(Data excerpts)
--- START ---
/-- An accepted operation, in quiet cycles, the device ready if it asks for that: after its cycles, at least one, it is
complete, and what its micro-operations write has been written. -/
theorem run_accepted (s : State) (op : Instr) (seq : List MicroStep) (k : Completion)
    (hp : ∀ m ∈ seq, ∀ j, m.op = .dly j → m.phase = none) (hq : s.QuietFor (max 1 (seqCost seq)))
    (hr : (∀ m ∈ seq, Unsynced m) ∨ s.ReadyFor (max 1 (seqCost seq))) (hroom : capCount seq ≤ s.cfg.rxDepth) :
    runSteps (max 1 (seqCost seq)) (s.accept op seq k) =
      .next { (runMicros seq s.inputs (s.accept op seq k)).complete k with
              rbSync := syncAfter s.rbSync (s.inputs.take (max 1 (seqCost seq)))
              inputs := s.inputs.drop (max 1 (seqCost seq))
              cycle := s.cycle + max 1 (seqCost seq) } := by
  obtain ⟨t, ht⟩ : ∃ t : State, t = s.accept op seq k := ⟨_, rfl⟩
  obtain ⟨c, hc⟩ : ∃ c, t.cur = some c := ⟨_, by rw [ht]; rfl⟩
  have hseq : c.seq = seq ∧ c.completion = k := by
    rw [ht] at hc; simp only [State.accept, Option.some.injEq] at hc; rw [← hc]; exact ⟨rfl, rfl⟩
  obtain ⟨rfl, rfl⟩ := hseq
  have hin : t.inputs = s.inputs ∧ t.cycle = s.cycle ∧ t.rbSync = s.rbSync ∧ t.cfg = s.cfg ∧ t.rxLen = 0 := by
    rw [ht]; exact ⟨rfl, rfl, rfl, rfl, rfl⟩
  obtain ⟨hin, hcy, hrb, hcfg, hrx⟩ := hin
  have hpc : t.seqPc = 0 ∧ t.dlyCnt = loadDly c.seq[0]? ∧ t.pollSt = loadPoll c.seq[0]? := by rw [ht]; exact ⟨rfl, rfl, rfl⟩
  rw [← ht, ← hin, ← hcy, ← hrb]
  have hqt : t.QuietFor (max 1 (seqCost c.seq)) := QuietFor.drop 0 (by simpa using hq) (by simpa using hin)
  have hrt : (∀ m ∈ c.seq, Unsynced m) ∨ t.ReadyFor (max 1 (seqCost c.seq)) :=
    hr.imp_right fun h => ReadyFor.drop 0 (by simpa using h) (by simpa using hin) (by simpa using hrb)
  obtain ⟨n, hn⟩ : ∃ n, max 1 (seqCost c.seq) = n + 1 := ⟨max 1 (seqCost c.seq) - 1, by omega⟩
  obtain ⟨i, rest, hi, hqi1, hqi2⟩ := QuietFor.head (hn ▸ hqt)
  obtain ⟨hz1, hz2, hz3⟩ := drop_zeroRun c.seq hp t.inputs t
  have hst : t.settle c = t.moved (zeroRun c.seq) (loadDly c.seq[zeroRun c.seq]?) (loadPoll c.seq[zeroRun c.seq]?)
      t.rbSync t.inputs t.cycle := by
    by_cases h : zeroRun c.seq = 0
    · rw [settle_of_zeroRun (by rw [hpc.1]; exact h), h, ← hpc.2.1, ← hpc.2.2]
      simp only [State.moved, ← hpc.1]
    · have hsk : skipZero c.seq t.seqPc = zeroRun c.seq := by simp [skipZero, hpc.1]
      rw [State.settle, hsk, if_neg (by rw [hpc.1]; exact h)]; rfl
  have hcs : (t.settle c).cur = some c := by rw [hst]; exact hc
  have his : (t.settle c).inputs = i :: rest := by rw [hst]; exact hi
  have hstep : step t = step (t.settle c) := by
    rw [step_quiet hi hqi1 hqi2 hc, step_quiet his hqi1 hqi2 hcs, seqCycle_settled _ hc]
  have hrun : runSteps (max 1 (seqCost c.seq)) t = runSteps (max 1 (seqCost c.seq)) (t.settle c) := by
    rw [hn]; simp only [runSteps, hstep]
  rw [hrun]
  by_cases hlt : zeroRun c.seq < c.seq.length
  · have hpos : 1 ≤ seqCost c.seq := by
      rw [← hz2]
      have hzd := zeroRun_drop c.seq
      cases hd : c.seq.drop (zeroRun c.seq) with
      | nil => have := congrArg List.length hd; simp at this; omega
      | cons m r =>
        rw [hd] at hzd
        have hop := zeroRun_cons_eq_zero.1 hzd
        cases h : m.op with
        | dly j => rw [h] at hop; simp [h, microCost]; simp at hop; omega
        | _ => simp [h, microCost]
    have hmax : max 1 (seqCost c.seq) = seqCost c.seq := by omega
    rw [hmax] at hqt hrt ⊢
    have := run_suffix (c.seq.drop (zeroRun c.seq)).length _ (t.settle c) le_rfl hcs (by rw [hst]; rfl)
      (by intro h0; have := congrArg List.length h0; simp at this; omega) (zeroRun_drop _)
      (by rw [hst, List.head?_drop]; rfl) (fun x hx => hp x (List.mem_of_mem_drop hx))
      (by rw [hz2, hst]; exact hqt)
      (by rw [hz2, hst]; exact hrt.imp (fun h x hx => h x (List.mem_of_mem_drop hx)) id)
      (by rw [hz3, hst]; show t.rxLen + _ ≤ t.cfg.rxDepth; rw [hrx, hcfg]; omega)
    rw [hz2] at this
    have hsyn : (∀ x ∈ c.seq.drop (zeroRun c.seq), Unsynced x) ∨ t.rbSync.getLastD false = t.rbS := .inr rfl
    rw [this, hst, runMicros_moved _ _ _ _ _ _ _ _ _ hsyn, complete_moved]
    simp only [State.moved, hz1]
  · have hend : zeroRun c.seq = c.seq.length := by have := zeroRun_le c.seq; omega
    rw [hend, List.drop_length] at hz1 hz2
    simp only [seqCost_nil] at hz2
    simp only [runMicros_nil] at hz1
    rw [← hz2, ← hz1]
    simp only [Nat.max_zero, runSteps]
    rw [step_quiet his hqi1 hqi2 hcs, seqCycle_settled _ hc]
    have hcyc : t.seqCycle i.levels = .next (t.complete c.completion) := by
      have hnone : c.seq[(t.settle c).seqPc]? = none := by
        rw [hst]; show c.seq[zeroRun c.seq]? = none
        rw [hend]; simp
      simp only [State.seqCycle, hc, hnone]
    rw [hcyc]
    obtain ⟨h1, h2, h3⟩ := complete_clock t c.completion
    simp only [andThen, State.tick, h1, h2, h3, hi]
    rfl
--- END ---
### What the exercise asks
Given the records above, reproduce precisely and only the lines between the line holding "rw [← ht, ← hin, ← hcy, ← hrb]" and the line holding "simp only [State.moved, ← hpc.1]", inclusive.

### Task answer
  rw [← ht, ← hin, ← hcy, ← hrb]
  have hqt : t.QuietFor (max 1 (seqCost c.seq)) := QuietFor.drop 0 (by simpa using hq) (by simpa using hin)
  have hrt : (∀ m ∈ c.seq, Unsynced m) ∨ t.ReadyFor (max 1 (seqCost c.seq)) :=
    hr.imp_right fun h => ReadyFor.drop 0 (by simpa using h) (by simpa using hin) (by simpa using hrb)
  obtain ⟨n, hn⟩ : ∃ n, max 1 (seqCost c.seq) = n + 1 := ⟨max 1 (seqCost c.seq) - 1, by omega⟩
  obtain ⟨i, rest, hi, hqi1, hqi2⟩ := QuietFor.head (hn ▸ hqt)
  obtain ⟨hz1, hz2, hz3⟩ := drop_zeroRun c.seq hp t.inputs t
  have hst : t.settle c = t.moved (zeroRun c.seq) (loadDly c.seq[zeroRun c.seq]?) (loadPoll c.seq[zeroRun c.seq]?)
      t.rbSync t.inputs t.cycle := by
    by_cases h : zeroRun c.seq = 0
    · rw [settle_of_zeroRun (by rw [hpc.1]; exact h), h, ← hpc.2.1, ← hpc.2.2]
      simp only [State.moved, ← hpc.1]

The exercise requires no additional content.